ACTIVITY - A copy is needed of each line in the records that has the word "some".
──────── SOURCE DATA ────────
/-- USED_UNITS of units whose newest version is lost, and the stream numbers that are no longer assigned (R314, R351). -/
def lossUsed (s : State) (p : Nat) (q : Part) : Part :=
  let lost := (s.stage.writes.filter (fun w => w.part == p)).flatMap (fun w => w.pieces.filterMap (fun x =>
    match x.1 with | .unit u _ _ => if x.2 then none else some u | _ => none))
  let kept := lost.filter (fun u => match tget q.units u with | some v => !v.2.isEmpty | none => false)
  let top := lossMaxStream s p q.maxStream
  let gone := (s.streams.tbl.filter (fun x => sPart x.1 == p && (lossStream 0 0 x.2).isNone)).map (fun x => sNum x.1)
  { q with used := kept.foldl insertNat (q.used.filter (fun u => !lost.contains u)), maxStream := top
           lostNums := (q.lostNums ++ gone).filter (fun n => decide (n < top)) }

/-- What is left of the last-gasp summary: the new one if a copy is committed, else the earlier one while its replay is not over. -/
def lossSummary (s : State) : Option Summary :=
  if !s.sys.t6 || s.media.foreign then s.energy.summary
  else if s.energy.pfSeq && 0 < s.energy.summaryDone then
    s.energy.gasp.map (fun g =>
      let old := match s.energy.summary with
        | some x => if s.gbl.recovered then [] else x.extents
        | none => []
      { g with extents := old ++ s.lostExtents, short := s.shortBytes })
  else if s.gbl.recovered then none else s.energy.summary

/-- The log after the loss: committed entries and the health page as last committed (R687, R690, R705). -/
def lossLog (l : Log) : Log := { l with held := [], health := l.saved, adcRefBad := false }

/-- What calibration keeps in the system area (R558, R563, R569). -/
def lossCal (c : Cal) : Cal :=
  { resetCal with trims := tmap c.trims (fun _ t => { t with accepted := false, consec := 0, holdOff := 0 })
                  tracks := tmap c.tracks (fun _ t => { t with consec := 0, holdOff := 0 })
                  holdMeas := c.holdMeas, holdTref := c.holdTref, recs := c.recs }

/-- Everything outside the always-on logic resets, and what was not committed is lost (Table 4-4, R104). The balls, the
always-on logic and what the RESET_N rise loads are the caller's. -/
def coreReset (s : State) : State :=
  let own := s.sys.t6 && !s.media.foreign
  { s with
    gbl := resetGbl, prot := resetProt s.aon.setRec, adm := resetAdm, pwr := resetPwr, doms := resetDomains, pcie := resetPcie
    log := lossLog s.log, queues := resetQueues
    parts := tmap s.parts (fun k q => lossUsed s k q)
    stage := { resetStage with nextOrder := s.stage.nextOrder }
    streams := { resetStreams with tbl := s.streams.tbl.filterMap (fun p => (lossStream s.sys.boot.toNat s.stageBytes p.2).map (fun t => (p.1, t))) }
    energy := { resetEnergy with
      cap := s.energy.cap, needCal := s.energy.needCal, summary := lossSummary s
      pfRan := if own then s.energy.pfSeq || (s.energy.pfRan && !s.gbl.recovered) else s.energy.pfRan
      pfCap := if own && s.energy.pfSeq then s.energy.cap else s.energy.pfCap
      pfStart := s.energy.pfStart }
    sys := { s.sys with t6 := false, boot := 0, replayRepeat := s.sys.replayRepeat || (own && !s.gbl.recovered)
                        lostBoot := if own && s.gbl.recovered then s.sys.boot.toNat else s.sys.lostBoot }
    media := lossMedia s
    hmap := { resetHmap with key := s.hmap.key }
    cal := lossCal s.cal
    micro := { resetMicro with withdrawn := if own && s.energy.pfSeq && 0 < s.energy.summaryDone then s.micro.withdrawn else [] }
    mover := resetMover
    cas := { resetCas with roster := tmap s.cas.roster (fun _ r => { r with present := false }), 
                             spans := tmap s.cas.spans (fun _ x => { x with missing := List.range x.members.length, recheck := x.dirty }) } }

/-! ## The Footing and the system area -/

/-- A Footing Course without data ends; its blocks stay erased blocks of the Footing. -/
def emptyFooting (s : State) (id : Nat) : State :=
  match tget s.media.courses id with
  | none => s
  | some c =>
    let s1 := c.blocks.foldl (fun s k => if s.blkUse k == .course then setBlk s k .footing else s) s
    modMedia s1 (fun m => { m with courses := tdel m.courses id })

/-- R434: every Footing block that holds data becomes a block of its partition, in one committed step; nothing is copied. A block the
check dropped is to be erased from then on (R428). -/
def absorbFooting (s : State) : State :=
  let empty := (s.media.courses.filter (fun c => c.2.role == .footing && c.2.pages.isEmpty)).map (·.1)
  let s0 := s.media.footDropped.foldl (fun s k => if s.blkUse k == .footing then setBlk s k .freed else s) (empty.foldl emptyFooting s)
  let s1 := modMedia s0 (fun m => { m with footDropped := [] })
  { s1 with
    media := { s1.media with courses := tmap s1.media.courses (fun _ c =>
      if c.role == .footing then { c with role := .cold, isOpen := false, closedAt := s.gbl.tick } else c) }
    streams := { s1.streams with tbl := tmap s1.streams.tbl (fun _ t => { t with inFooting := false }) } }

/-- Blocks on responding LUNs that are not on the Rubble list. -/
def State.goodBlocks (s : State) : Nat := (s.liveLuns.map (fun l => pfBlocks (s.profOf l))).sum - s.rubble

/-- A new system area: this device owns the media, and the figures of R472 are fixed. Y_sys is ⌊G ÷ 100⌋ (DESIGN CHOICE). -/
def newSystemArea (s : State) : State :=
  let g := s.goodBlocks
  let w := s.width
  let ySys := g / 100
  let ps := ceilDiv (g * s.sparePct) 100
  let sixteenth := (g - ySys) * s.bblk * (w - 1) / w / 16
  let f := if 16384 * 1048576 ≤ sixteenth then 16384 else max 256 (sixteenth / (256 * 1048576) * 256)
  let none_ := s.slcBlk * (w - 1) == 0 || decide (g - ySys < s.footBlocksFor 256 + ps + s.qFloor + s.nOpen * w)
  let fMax := if none_ then 0 else f
  let y := ySys + (if none_ then 0 else s.footBlocksFor fMax)
  { s with
    sys := { s.sys with present := true, owner := s.serial, bootStored := 1, boot := 1, good := g, yBlocks := y, ySys := ySys, spare := ps
                        usableUnits := (g - y - ps) * s.bblk * (w - 1) / w / 4096, fMax := fMax, eol := false }
    parts := [], streams := { s.streams with tbl := [] } }

end Sys2Proof.Machine
end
────────
ANSWER SECTION -
    match x.1 with | .unit u _ _ => if x.2 then none else some u | _ => none))
  let kept := lost.filter (fun u => match tget q.units u with | some v => !v.2.isEmpty | none => false)
        | some x => if s.gbl.recovered then [] else x.extents
  | some c =>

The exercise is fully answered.